Directions for this task: Copy nothing from the entries below except the lines from the one containing "fw := Vector.replicate" through the one containing "linkAt := Vector.replicate", and copy those exactly.

Saved entries:
-- ==== Sys2Proof/Machine/State.lean ====
section
/-!
DEFINITION. The state of the block and its reset: everything at the value R435 gives the loss of auxiliary power (log 1), every
register with no stated reset value at the value log 6 names.
-/
namespace Sys2Proof.Machine

/-- Byte memory in canonical form: addresses strictly rising, no entry at the value 0 an unlisted address reads as (log 5). -/
abbrev Memory := List Host.Cell

/-- The canonical form of a memory. -/
def Memory.wf (m : Memory) : Bool := spWf (0 : BitVec 8) m

/-- Everything the block holds but its addressed memory and its queue of commands. -/
structure Chip where
  mod : Module
  pins : Pins
  pwr : Power
  recv : Vector Recv 19
  mc : Vector Ctrl 2
  nv : Vector CtrlNv 2
  pair : Pair
  comm : Comm
  ad : Actuator
  blow : Vector Blower 2
  sec : Security
  sk : Vector Skerry 16
  ecc : Vector SramEcc 16
  tile : Vector Tile 1024
  mesh : Mesh
  gmc : Gmc
  cxl : Cxl
  hif : Hif
  str : Str
  dsq : Vector Dsq 4
  seq : Vector Seq 128
  held : List Held
  errs : List ReadFault
  sent : List Msg
  free : Nat
  time : Nat
deriving DecidableEq, Repr

/-- The block with its memory: bytes of SRAM, GDDR7, CXL windows and staging files under their local offsets (R146), and the
64-byte units whose POISON mark is set (R156), rising. -/
structure Mach where
  chip : Chip
  mem : Memory
  poison : List Nat
deriving DecidableEq, Repr

/-- The machine: the block and the commands that wait, first in first out. -/
structure State where
  m : Mach
  pending : List Instr
deriving DecidableEq, Repr

/-- The reasons a step stops the block with a fault. No command of this block stops it: the type holds one reason that no
meaning raises (safe). -/
inductive Fault where
  /-- Raised by no command (safe): the spec gives every command an effect. -/
  | none'
deriving DecidableEq, Repr

/-- The reasons a command is refused by the model. -/
inductive Refusal where
  /-- Answered by `exec` for a command without a meaning yet (safe: nothing can be proved of it). -/
  | notModelled (mnemonic : String)
deriving DecidableEq, Repr

/-- The module right after loss of auxiliary power (R40, R435). -/
def resetModule : Module :=
  { st := .unpowered, before := .unpowered, permit := 0, autoDone := true, lastStop := 0, opening := .idle, fillP := 0,
    decayRes := 0, drain := .idle, rampFrom := none, lastGaspSeen := 0, stopReq := none, goOn := false, upAt := none }

def resetPins : Pins :=
  { presence := false, engageA := false, engageB := false, ejector := false, pressed := false, ignored := false,
    request := false, pos := 0, busbar := 0, amps := 0, auxMv := 0 }

def resetPower : Power :=
  { hotSwap := false, enabled := 0, good := 0, phase := .down, laser := false, latchTrip := 0, latchInput := false, iLim := 0,
    tripAck := 0, railFaults := 0, supvResets := 0, darkened := false, engFailed := 0 }

def resetRecv : Recv :=
  { have' := false, seq := 0, state := 0, src := false, at' := 0, payload := [], idle := 0, timerOn := false, compared := false,
    holding := false, onHold := false, orphan := false, uncompared := false, mismatch := false, appliedB := false, mmField := 0, discarded := 0 }

def resetTel : Tel := { seen := false, at' := 0, state := 0, seq := 0, flags := 0, payload := [], runs := [], last32 := [], named := false }

/-- A Free slot of generation 1 (R353). -/
def resetSlot : Slot :=
  { st := .free, gen := 1, seeded := false, out := false, toOwn := false, ig := 0, df := 0, ymPrev := 0, k := 0, ym := 0, em := 0, um := 0, im := 0, dm := 0, ffm := 0,
    om := 0, jm := 0, inj := 0, late := 0, lateNow := false, code := 0, foTime := 0, ranFor := 0, test := 0, testAt := 0, testK := 0, phase := 0,
    reg := 0x7FF }

def resetDispatch : Dispatch :=
  { valid := false, status := 0, duty := 0, freq := 0, ua := 0, target := 0, setp := 0, fallback := false, holding := false,
    ramping := false, recovering := false, stuck := false, source := 0, hbLost := false, pulses := [], loopUa := [] }

def resetCool : Cool :=
  { faulted := 0, ti := Vector.replicate 2 none, tout := Vector.replicate 2 none, fq := none, dp := none, lk := Vector.replicate 2 0, pf := 0,
    inlet := -32768, outlet := -32768, model := none, modelValid := false, flow := some 0, fdp := 0, substituted := false,
    loop := Vector.replicate 2 0, loopSeen := Vector.replicate 2 false, stale := Vector.replicate 28 0,
    lastWord := Vector.replicate 6 0 }

def resetOutputs : Outputs :=
  { pkgCeil := 0, skCeil := Vector.replicate 16 0, clk := Vector.replicate 16 8, iLim := 0, rails := 0, ch := Vector.replicate 10 (0, 0, 1),
    blow := Vector.replicate 2 0, lateMap := 0 }

def resetStored : Stored := { val := [], slots := 0x01FFFFFF, run := 0x01FFFFFF, serial := 0 }

def resetCtrl : Ctrl :=
  { core := .off, sending := false, lock := false, segFail := false, silentAt := [], seq := 0, hold := 0, resync := 0xF,
    val := [], journal := [], jserial := 0, kept := none, peerMeas := List.replicate 48 0, alarms := [], mirSeq := 0, inStep := false, stored := resetStored, flagErase := false, slots := Vector.replicate 32 resetSlot,
    lastHandle := 0, disp := resetDispatch, cap := { status := 0, skip := 0, recs := [] }, cool := resetCool, out := resetOutputs,
    applied := 0, selected := 0xFF, posts := [], ovh := 0, ovhSeeded := false, lateCount := 0, lateAt := none, computing := false,
    tel := Vector.replicate 19 resetTel, runs := [], last32 := [], disagree := false, round := false, roundEnd := none, okTicks := 0, boundary := none,
    retryAt := 0 }

def resetLog : LogBook :=
  { ring := [], next := 1, lastAt := 0, queue := [], lost := 0, lostNow := 0, overrun := false, failed := false, gaspSerial := 0,
    gaspLeft := 0, gaspMsg := [] }

def resetNv : CtrlNv :=
  { log := resetLog, cycles := 0, seconds := 0, frac := 0, calendar := 0, calFrac := 0, calValid := false, fw := Vector.replicate 2 0, bankB := false, secVer := Vector.replicate 4 0 }

def resetPair : Pair :=
  { active := 0xFF, handover := none, link := false, linkAt := Vector.replicate 2 0, alarm := false, gap := false, gapWrites := false, takeovers := 0, switchbacks := 0, rounds := 0, result := 0,
    stale := 0, hostEvent := 0, hostSerial := 0, hostQ := [], tripAck := 0, restart := Vector.replicate 2 0 }

def resetComm : Comm :=
  { nodeId := 1, nmt := 127, queue := [], dropped := 0, emcyAt := none, hist := [], conds := [], events := [],
    tpdo := Vector.replicate 8 { last := [], at' := 0, ever := false }, rpdoAt := Vector.replicate 8 0, hbLost := Vector.replicate 4 false,
    sessions := [], asked := [], i3cAddr := 0, eid := Vector.replicate 3 0, areasFactory := 0, restPend := 0, stores := 0, eventsAnn := 0,
    lastAnn := 0, sums := Vector.replicate 8 0, lastSums := [] }

def resetChan : Chan :=
  { phase := .off, mode := 0, duty := 0, freq := 0, fault := 0, pos := 0, current := 0, judged := false, stuck := 0,
    locked := false, decayEnd := none, fading := false, probes := 0, pulsing := false, pDuty := 0, pFreq := 0 }

/-- The actuator driver; the sixteen last-gasp records erased, 0xFF throughout (R418). -/
def resetActuator : Actuator :=
  { ch := Vector.replicate 10 resetChan, boost := false, boostV := 0, latch := 0, nvCauses := 0, tripAck := 0, loop := Vector.replicate 2 0,
    loopSeen := Vector.replicate 2 false, drySince := Vector.replicate 2 0, confirmed := false, to1 := none, to2 := none, seconds := 0,
    frac := 0, cycles := 0, gasp := Vector.replicate 16 (List.replicate 32 0xFF), gaspNext := 1, gaspSeen := [],
    stuckCount := 0, trips := 0, clamps := 0 }

def resetBlower : Blower :=
  { duty := 0, restart := 0, full := false, starting := false, stalled := false, tachBroken := false, retry := 0, startedAt := 0, rpm := 0,
    ma := 0, staleRun := 0 }

def resetSecurity : Security :=
  { roles := [], challenges := [], refusedAt := [], blockUntil := 0, ret := 0, erased := 0,
    spdm := [], update := none, rxVer := Vector.replicate 3 0, staged := [], runSec := Vector.replicate 4 0, activating := 0 }

/-- A skerry with its registers at their Reset column (R103); the factory tile map is the identity with spares P64, P65 (log 7). -/
def resetSkerry : Skerry :=
  { st := .off, req := 0x20, applied := 0, clkLim := 0, ceil := 0, lastCeil := 0, pkgCeil := 0, nonzero := 0, power := 0,
    tj := Vector.replicate 8 0x8000, clamp := false, nap := 0x0032, fault := 0, fiCause := 0, fiCount := 0, fiPhys := 0, fiLog := 0xFF, causes := [],
    auto := true, remapTile := 0, map := Vector.ofFn (fun i => { valid := true, spare := false, phys := i.val }),
    phys := Vector.ofFn (fun p => if p.val < 64 then (0, p.val) else if p.val < 66 then (1, 0xFF) else (5, 0xFF)), retired := [],
    remapQ := [], loading := none, resetting := 0, supvTimes := [], hostEv := 0, posts := Vector.replicate 2 [], sums := Vector.replicate 2 [], selfFails := [] }

def resetEcc : SramEcc := { ceCount := 0, repairs := 0, spareLow := false, rowsUsed := [], rowCe := [] }

/-- A tile with its registers at their Reset column (R103, R108). -/
def resetTile : Tile :=
  { x := Vector.replicate 16 0, c := Vector.replicate 16 0, pc := 0, exec := .idle, idle := 3, flags := 0, trap := 0, excDetail := 0, excPc := 0,
    excCount := 0, excCode := 0, clocks := 0, seed := 0, ctr := 0, entry := 0, step := Vector.replicate 4 0, starts := [], acc := [],
    mat := none, vec := none, sfu := none, dm := [], ord := 0, inStep := false, stopped := none, plan := none,
    mirror := 0, mirrorSlot := none, napHeld := none, woken := none }

/-- The tiles at reset; the mirror of global tile g is slot g div 24 of device g mod 24 (R161). -/
def resetTiles : Vector Tile 1024 := Vector.ofFn fun g => { resetTile with mirrorSlot := some (g.val % 24, g.val / 24) }

def resetMesh : Mesh :=
  { link := Vector.replicate 42 { st := 0, spared := false, used := 0, retries := 0, recent := [] }, err := 0, reroute := false, avoid := 0, cut := 0, sync := [] }

def resetGddr : Gddr :=
  { st := 0, cause := 0, ce := 0, ue := 0, retries := 0, retriesNow := 0, rdMargin := 0, wrMargin := 0, attempts := 0, ueTimes := [] }

def resetGmc : Gmc :=
  { dev := Vector.replicate 24 resetGddr, err := 0, ueValid := false, ueDev := 0, ueAddr := 0, scrubOn := true, scrubHours := 0x18,
    moved := false, trainDone := false, mirrorGap := false, copyGap := false, rebuilding := [], discarded := 0 }

def resetCxl : Cxl :=
  { port := Vector.replicate 4 { st := 0, width := 0, speed := 0, flit := false, lopt := false, devices := 0, err := 0, recent := [] },
    win := Vector.replicate 16 { enable := false, wstate := 0, base := 0, size := 0, gran := 0, ways := 0, ports := 0 },
    cfgBusy := false, cfgErr := false, cfgWrite := false, cfgRun := false, cfgPort := 0, cfgBdf := 0, cfgDword := 0, cfgData := 0 }

/-- The whole block at reset. -/
def resetChip : Chip :=
  { mod := resetModule, pins := resetPins, pwr := resetPower, recv := Vector.replicate 19 resetRecv, mc := Vector.replicate 2 resetCtrl,
    nv := Vector.replicate 2 resetNv, pair := resetPair, comm := resetComm, ad := resetActuator, blow := Vector.replicate 2 resetBlower,
    sec := resetSecurity, sk := Vector.replicate 16 resetSkerry, ecc := Vector.replicate 16 resetEcc, tile := resetTiles,
    mesh := resetMesh, gmc := resetGmc, cxl := resetCxl, hif := resetHif,
    str := resetStr, dsq := Vector.replicate 4 resetDsq, seq := Vector.replicate 128 resetSeq, held := [], errs := [], sent := [], free := 0, time := 0 }

/-- Reset: auxiliary power off, no memory listed, no command waiting. -/
def State.reset : State := { m := { chip := resetChip, mem := [], poison := [] }, pending := [] }

end Sys2Proof.Machine
end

Written response:
  { log := resetLog, cycles := 0, seconds := 0, frac := 0, calendar := 0, calFrac := 0, calValid := false, fw := Vector.replicate 2 0, bankB := false, secVer := Vector.replicate 4 0 }

def resetPair : Pair :=
  { active := 0xFF, handover := none, link := false, linkAt := Vector.replicate 2 0, alarm := false, gap := false, gapWrites := false, takeovers := 0, switchbacks := 0, rounds := 0, result := 0,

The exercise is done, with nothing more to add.